There are also structural problems in the form of the emails themselves. Each "chapter" is a single email from Rank to Adam, but where they stop and how they begin is disjointed. Many of them don't have a logical ending-point for someone writing an email; instead, they end at the perfect spot for a chapter break (or just stop). Rank is deliberately, openly, defiant when it comes to piecing his narrative together in a form that makes sense. There's nothing wrong with that--plenty of novels defy the conventional chronology to splendid effect (Gone Girl: A Novel being a very popular, effective, and recent example). But here the structure isn't compelling so much as it is irksome.
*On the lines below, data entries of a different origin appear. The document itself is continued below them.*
-- ==== Sys2Proof/Tests/Slice0.lean ====
section
/-! SUPPORT. Tests on fixed values, whose expected results are the spec's (30_encoding.md, 95_test_vectors.md), and for every statement with hypotheses a witness that meets them. -/

namespace Sys2Proof.Tests

open Sys2Proof Sys2Proof.Machine Sys2Proof.Spec

/-- The bytes decode to the instruction and nothing is left over. -/
def decodesTo (bytes : List Byte) (i : Instr) : Bool :=
  match decode bytes with
  | .ok (j, []) => i == j
  | _ => false

/-- Every pair of the list decodes so. -/
def decodesAll (l : List (List Byte × Instr)) : Bool := l.all fun p => decodesTo p.1 p.2

/-- The reset state with the registers `r` and the bytes `m`. -/
def start (r : Registers) (m : List (Nat × Byte)) : State :=
  { State.reset with
    a := r.a, x := r.x, y := r.y, sp := r.sp, pc := r.pc, flags := Flags.ofByte r.p,
    mem := m.foldl (fun m c => m.write c.1 c.2) [] }

/-- The state after one step with the bytes `code` at PC. -/
def stepOn (s : State) (code : List Byte) : State :=
  match step (s.placeBytes s.pc code) with
  | .next t => t
  | _ => s

/-- The state has the registers, the report and the memory bytes. -/
def ends (t : State) (r : Registers) (rep : Report) (bytes : List (Nat × Byte)) : Bool :=
  t.registers == r && t.report == rep && bytes.all fun c => t.mem.read c.1 == c.2

/-! ### Well-formed terms and decoding -/

/-- A byte that has a row is no invalid opcode (R53, R55). -/
theorem test_wellFormed_refuses_valid_byte : (Instr.invalid 0xA9).wellFormed = false := by decide

/-- The alias 0xEB has a row (R54). -/
theorem test_wellFormed_refuses_alias_byte : (Instr.invalid 0xEB).wellFormed = false := by decide

theorem test_wellFormed_accepts : (Instr.invalid 0x89).wellFormed = true ∧ (Instr.jmpInd 0x30FF).wellFormed = true := by decide

/-- The encodings of the rules of these instructions, written out; operand bytes low byte first (R28, R51). -/
theorem test_decode_loads :
    decodesAll
      [ ([0xA9, 0x91], .ldaImm 0x91), ([0xA5, 0x91], .ldaZp 0x91), ([0xB5, 0x91], .ldaZpX 0x91),
        ([0xAD, 0x34, 0xF2], .ldaAbs 0xF234), ([0xBD, 0x34, 0xF2], .ldaAbsX 0xF234), ([0xB9, 0x34, 0xF2], .ldaAbsY 0xF234),
        ([0xA1, 0x91], .ldaIndX 0x91), ([0xB1, 0x91], .ldaIndY 0x91), ([0xA2, 0x91], .ldxImm 0x91),
        ([0xA6, 0x91], .ldxZp 0x91), ([0xB6, 0x91], .ldxZpY 0x91), ([0xAE, 0x34, 0xF2], .ldxAbs 0xF234),
        ([0xBE, 0x34, 0xF2], .ldxAbsY 0xF234), ([0xA0, 0x91], .ldyImm 0x91), ([0xA4, 0x91], .ldyZp 0x91),
        ([0xB4, 0x91], .ldyZpX 0x91), ([0xAC, 0x34, 0xF2], .ldyAbs 0xF234), ([0xBC, 0x34, 0xF2], .ldyAbsX 0xF234) ] = true := by decide

/-- The encodings of the rules of these instructions, written out; operand bytes low byte first (R28, R51). -/
theorem test_decode_stores :
    decodesAll
      [ ([0x85, 0x91], .staZp 0x91), ([0x95, 0x91], .staZpX 0x91), ([0x8D, 0x34, 0xF2], .staAbs 0xF234),
        ([0x9D, 0x34, 0xF2], .staAbsX 0xF234), ([0x99, 0x34, 0xF2], .staAbsY 0xF234), ([0x81, 0x91], .staIndX 0x91),
        ([0x91, 0x91], .staIndY 0x91), ([0x86, 0x91], .stxZp 0x91), ([0x96, 0x91], .stxZpY 0x91),
        ([0x8E, 0x34, 0xF2], .stxAbs 0xF234), ([0x84, 0x91], .styZp 0x91), ([0x94, 0x91], .styZpX 0x91),
        ([0x8C, 0x34, 0xF2], .styAbs 0xF234) ] = true := by decide

/-- The encodings of the rules of these instructions, written out; operand bytes low byte first (R28, R51). -/
theorem test_decode_transfers_and_stack :
    decodesAll
      [ ([0xAA], .tax), ([0xA8], .tay), ([0x8A], .txa),
        ([0x98], .tya), ([0xBA], .tsx), ([0x9A], .txs),
        ([0x48], .pha), ([0x08], .php), ([0x68], .pla),
        ([0x28], .plp) ] = true := by decide

/-- The encodings of the rules of these instructions, written out; operand bytes low byte first (R28, R51). -/
theorem test_decode_add_and_subtract :
    decodesAll
      [ ([0x69, 0x91], .adcImm 0x91), ([0x65, 0x91], .adcZp 0x91), ([0x75, 0x91], .adcZpX 0x91),
        ([0x6D, 0x34, 0xF2], .adcAbs 0xF234), ([0x7D, 0x34, 0xF2], .adcAbsX 0xF234), ([0x79, 0x34, 0xF2], .adcAbsY 0xF234),
        ([0x61, 0x91], .adcIndX 0x91), ([0x71, 0x91], .adcIndY 0x91), ([0xE9, 0x91], .sbcImm 0x91),
        ([0xE5, 0x91], .sbcZp 0x91), ([0xF5, 0x91], .sbcZpX 0x91), ([0xED, 0x34, 0xF2], .sbcAbs 0xF234),
        ([0xFD, 0x34, 0xF2], .sbcAbsX 0xF234), ([0xF9, 0x34, 0xF2], .sbcAbsY 0xF234), ([0xE1, 0x91], .sbcIndX 0x91),
        ([0xF1, 0x91], .sbcIndY 0x91), ([0xEB, 0x91], .sbcImmEB 0x91) ] = true := by decide

/-- The encodings of the rules of these instructions, written out; operand bytes low byte first (R28, R51). -/
theorem test_decode_compare_and_count :
    decodesAll
      [ ([0xC9, 0x91], .cmpImm 0x91), ([0xC5, 0x91], .cmpZp 0x91), ([0xD5, 0x91], .cmpZpX 0x91),
        ([0xCD, 0x34, 0xF2], .cmpAbs 0xF234), ([0xDD, 0x34, 0xF2], .cmpAbsX 0xF234), ([0xD9, 0x34, 0xF2], .cmpAbsY 0xF234),
        ([0xC1, 0x91], .cmpIndX 0x91), ([0xD1, 0x91], .cmpIndY 0x91), ([0xE0, 0x91], .cpxImm 0x91),
        ([0xE4, 0x91], .cpxZp 0x91), ([0xEC, 0x34, 0xF2], .cpxAbs 0xF234), ([0xC0, 0x91], .cpyImm 0x91),
        ([0xC4, 0x91], .cpyZp 0x91), ([0xCC, 0x34, 0xF2], .cpyAbs 0xF234), ([0xE6, 0x91], .incZp 0x91),
        ([0xF6, 0x91], .incZpX 0x91), ([0xEE, 0x34, 0xF2], .incAbs 0xF234), ([0xFE, 0x34, 0xF2], .incAbsX 0xF234),
        ([0xC6, 0x91], .decZp 0x91), ([0xD6, 0x91], .decZpX 0x91), ([0xCE, 0x34, 0xF2], .decAbs 0xF234),
        ([0xDE, 0x34, 0xF2], .decAbsX 0xF234), ([0xE8], .inx), ([0xC8], .iny),
        ([0xCA], .dex), ([0x88], .dey) ] = true := by decide
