-- ==== Sys2Proof/Machine/Dispatch.lean ====
section
/-! DEFINITION. Machine/Dispatch.lean: one arm for each instruction. -/

namespace Sys2Proof.Machine

/-- The operation of an instruction, on the state after the fetch of its bytes. -/
def exec (i : Instr) (s : State) : Host.Outcome State Fault Refusal :=
  match i with
  | .lda src => Sys2Proof.Machine.execLda src s
  | .ldx src => Sys2Proof.Machine.execLdx src s
  | .ldy src => Sys2Proof.Machine.execLdy src s
  | .sta m => Sys2Proof.Machine.execSta m s
  | .stx m => Sys2Proof.Machine.execStx m s
  | .sty m => Sys2Proof.Machine.execSty m s
  | .stz m => Sys2Proof.Machine.execStz m s
  | .tax => Sys2Proof.Machine.execTax s
  | .tay => Sys2Proof.Machine.execTay s
  | .txa => Sys2Proof.Machine.execTxa s
  | .tya => Sys2Proof.Machine.execTya s
  | .tsx => Sys2Proof.Machine.execTsx s
  | .txs => Sys2Proof.Machine.execTxs s
  | .pha => Sys2Proof.Machine.execPha s
  | .php => Sys2Proof.Machine.execPhp s
  | .phx => Sys2Proof.Machine.execPhx s
  | .phy => Sys2Proof.Machine.execPhy s
  | .pla => Sys2Proof.Machine.execPla s
  | .plp => Sys2Proof.Machine.execPlp s
  | .plx => Sys2Proof.Machine.execPlx s
  | .ply => Sys2Proof.Machine.execPly s
  | .inc t => Sys2Proof.Machine.execInc t s
  | .dec t => Sys2Proof.Machine.execDec t s
  | .inx => Sys2Proof.Machine.execInx s
  | .iny => Sys2Proof.Machine.execIny s
  | .dex => Sys2Proof.Machine.execDex s
  | .dey => Sys2Proof.Machine.execDey s
  | .adc src => Sys2Proof.Machine.execAdc src s
  | .sbc src => Sys2Proof.Machine.execSbc src s
  | .cmp src => Sys2Proof.Machine.execCmp src s
  | .cpx src => Sys2Proof.Machine.execCpx src s
  | .cpy src => Sys2Proof.Machine.execCpy src s
  | .and src => Sys2Proof.Machine.execAnd src s
  | .ora src => Sys2Proof.Machine.execOra src s
  | .eor src => Sys2Proof.Machine.execEor src s
  | .bit src => Sys2Proof.Machine.execBit src s
  | .asl t => Sys2Proof.Machine.execAsl t s
  | .lsr t => Sys2Proof.Machine.execLsr t s
  | .rol t => Sys2Proof.Machine.execRol t s
  | .ror t => Sys2Proof.Machine.execRor t s
  | .tsb m => Sys2Proof.Machine.execTsb m s
  | .trb m => Sys2Proof.Machine.execTrb m s
  | .clc => Sys2Proof.Machine.execClc s
  | .sec => Sys2Proof.Machine.execSec s
  | .cld => Sys2Proof.Machine.execCld s
  | .sed => Sys2Proof.Machine.execSed s
  | .cli => Sys2Proof.Machine.execCli s
  | .sei => Sys2Proof.Machine.execSei s
  | .clv => Sys2Proof.Machine.execClv s
  | .jmpAbs a => Sys2Proof.Machine.execJmpAbs a s
  | .jmpInd a => Sys2Proof.Machine.execJmpInd a s
  | .jmpIax a => Sys2Proof.Machine.execJmpIax a s
  | .jsr a => Sys2Proof.Machine.execJsr a s
  | .rts => Sys2Proof.Machine.execRts s
  | .bpl off => Sys2Proof.Machine.execBpl off s
  | .bmi off => Sys2Proof.Machine.execBmi off s
  | .bvc off => Sys2Proof.Machine.execBvc off s
  | .bvs off => Sys2Proof.Machine.execBvs off s
  | .bcc off => Sys2Proof.Machine.execBcc off s
  | .bcs off => Sys2Proof.Machine.execBcs off s
  | .bne off => Sys2Proof.Machine.execBne off s
  | .beq off => Sys2Proof.Machine.execBeq off s
  | .bra off => Sys2Proof.Machine.execBra off s
  | .brk => Sys2Proof.Machine.execBrk s
  | .rti => Sys2Proof.Machine.execRti s
  | .nop => Sys2Proof.Machine.execNop s
  | .nop1 op => Sys2Proof.Machine.execNop1 op s
  | .nopImm op d => Sys2Proof.Machine.execNopImm op d s
  | .nopZp d => Sys2Proof.Machine.execNopZp d s
  | .nopZpx op d => Sys2Proof.Machine.execNopZpx op d s
  | .nopAbs op a => Sys2Proof.Machine.execNopAbs op a s
  | .nopAbs8 a => Sys2Proof.Machine.execNopAbs8 a s
  | .halt => Sys2Proof.Machine.execHalt s
  | .rmb n d => Sys2Proof.Machine.execRmb n d s
  | .smb n d => Sys2Proof.Machine.execSmb n d s
  | .bbr n d off => Sys2Proof.Machine.execBbr n d off s
  | .bbs n d off => Sys2Proof.Machine.execBbs n d off s
  | .wai => Sys2Proof.Machine.execWai s
  | .stp => Sys2Proof.Machine.execStp s

end Sys2Proof.Machine
end

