-- ==== Sys2Proof/Laws/Memory.lean ====
section
/-! SUPPORT. Laws/Memory.lean: what the operations on an array of cells do, and that they keep its canonical form. -/

namespace Sys2Proof.Machine

theorem Memory.read_erase (blank : Nat → Byte) (m : Memory) (a b : Nat) :
    (m.erase a).read blank b = if b = a then blank a else m.read blank b := by
  induction m with
  | nil => simp only [Memory.erase, List.filter_nil, Memory.read]; split <;> simp_all
  | cons c rest ih =>
    obtain ⟨k, v⟩ := c
    by_cases hk : k = a
    · have he : Memory.erase ((k, v) :: rest) a = Memory.erase rest a := by simp [Memory.erase, hk]
      rw [he, ih]
      split
      · rfl
      · next hb => simp [Memory.read, hk, Ne.symm hb]
    · have he : Memory.erase ((k, v) :: rest) a = (k, v) :: Memory.erase rest a := by simp [Memory.erase, hk]
      rw [he]
      by_cases hkb : k = b
      · subst hkb; simp [Memory.read, hk]
      · simp [Memory.read, hkb, ih]

theorem Memory.read_insert (blank : Nat → Byte) (m : Memory) (a : Nat) (v : Byte) (b : Nat)
    (h : ∀ c ∈ m, c.1 ≠ a) : (m.insert a v).read blank b = if b = a then v else m.read blank b := by
  induction m with
  | nil => simp [Memory.insert, Memory.read, eq_comm]
  | cons c rest ih =>
    obtain ⟨k, u⟩ := c
    have hk : k ≠ a := h (k, u) (by simp)
    have hr : ∀ c ∈ rest, c.1 ≠ a := fun c hc => h c (by simp [hc])
    unfold Memory.insert
    split
    · by_cases hb : b = a
      · simp [Memory.read, hb]
      · simp [Memory.read, hb, Ne.symm hb]
    · by_cases hkb : k = b
      · subst hkb; simp [Memory.read, hk]
      · simp [Memory.read, hkb, ih hr]

/-- Reading after a write, at the same index and at every other. -/
theorem Memory.read_write (blank : Nat → Byte) (m : Memory) (a : Nat) (v : Byte) (b : Nat) :
    (m.write blank a v).read blank b = if b = a then v else m.read blank b := by
  unfold Memory.write
  split
  · next hv => rw [Memory.read_erase, hv]
  · rw [Memory.read_insert]
    · split
      · rfl
      · next hb => rw [Memory.read_erase, if_neg hb]
    · intro c hc
      simpa [Memory.erase] using (List.mem_filter.mp hc).2

theorem Memory.wfFrom_mono {blank : Nat → Byte} {size low low' : Nat} {m : Memory} (hl : low' ≤ low)
    (h : Memory.wfFrom blank size low m = true) : Memory.wfFrom blank size low' m = true := by
  cases m with
  | nil => rfl
  | cons c rest =>
    simp only [Memory.wfFrom, Bool.and_eq_true, decide_eq_true_eq] at h ⊢
    exact ⟨⟨⟨le_trans hl h.1.1.1, h.1.1.2⟩, h.1.2⟩, h.2⟩

theorem Memory.wfFrom_erase {blank : Nat → Byte} {size low : Nat} {m : Memory} (a : Nat)
    (h : Memory.wfFrom blank size low m = true) : Memory.wfFrom blank size low (m.erase a) = true := by
  induction m generalizing low with
  | nil => rfl
  | cons c rest ih =>
    obtain ⟨k, v⟩ := c
    simp only [Memory.wfFrom, Bool.and_eq_true, decide_eq_true_eq] at h
    by_cases hk : k = a
    · have he : Memory.erase ((k, v) :: rest) a = Memory.erase rest a := by simp [Memory.erase, hk]
      rw [he]
      exact ih (Memory.wfFrom_mono (by omega) h.2)
    · have he : Memory.erase ((k, v) :: rest) a = (k, v) :: Memory.erase rest a := by simp [Memory.erase, hk]
      rw [he]
      simp only [Memory.wfFrom, Bool.and_eq_true, decide_eq_true_eq]
      exact ⟨h.1, ih h.2⟩

theorem Memory.wfFrom_insert {blank : Nat → Byte} {size low a : Nat} {v : Byte} {m : Memory} (hl : low ≤ a)
    (ha : a < size) (hv : v ≠ blank a) (hm : ∀ c ∈ m, c.1 ≠ a) (h : Memory.wfFrom blank size low m = true) :
    Memory.wfFrom blank size low (m.insert a v) = true := by
  induction m generalizing low with
  | nil => simp [Memory.insert, Memory.wfFrom, hl, ha, hv]
  | cons c rest ih =>
    obtain ⟨k, u⟩ := c
    have hk : k ≠ a := hm (k, u) (by simp)
    simp only [Memory.wfFrom, Bool.and_eq_true, decide_eq_true_eq] at h
    unfold Memory.insert
    split
    · simp only [Memory.wfFrom, Bool.and_eq_true, decide_eq_true_eq]
      exact ⟨⟨⟨hl, ha⟩, by simpa using hv⟩, ⟨⟨by omega, h.1.1.2⟩, h.1.2⟩, h.2⟩
    · simp only [Memory.wfFrom, Bool.and_eq_true, decide_eq_true_eq]
      exact ⟨h.1, ih (by omega) (fun c hc => hm c (by simp [hc])) h.2⟩

/-- A write inside the array keeps the canonical form. -/
theorem Memory.wf_write {blank : Nat → Byte} {size a : Nat} {m : Memory} (v : Byte) (ha : a < size)
    (h : m.wf blank size = true) : (m.write blank a v).wf blank size = true := by
  unfold Memory.write
  split
  · exact Memory.wfFrom_erase a h
  · next hv =>
    exact Memory.wfFrom_insert (Nat.zero_le _) ha hv
      (fun c hc => by simpa [Memory.erase] using (List.mem_filter.mp hc).2) (Memory.wfFrom_erase a h)

/-- An empty list of cells is canonical. -/
@[simp] theorem Memory.wf_nil (blank : Nat → Byte) (size : Nat) : Memory.wf blank size [] = true := rfl

end Sys2Proof.Machine
end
There are clever moments here and there. Coady has a delightfully sarcastic sense of humor. But I just couldn't get into The Antagonist.
The expository technique, telling the story through email, just feels wrong. I find it hard to believe anyone would write like that in email. I could believe that someone would dictate that story or tell it to a therapist. Since the emails are given dates and times, I find it hard to believe those email came out like that on the first go with no editing. I tend not to like these new-fangled novels that try to update the diary idiom in this way. It's just not for me.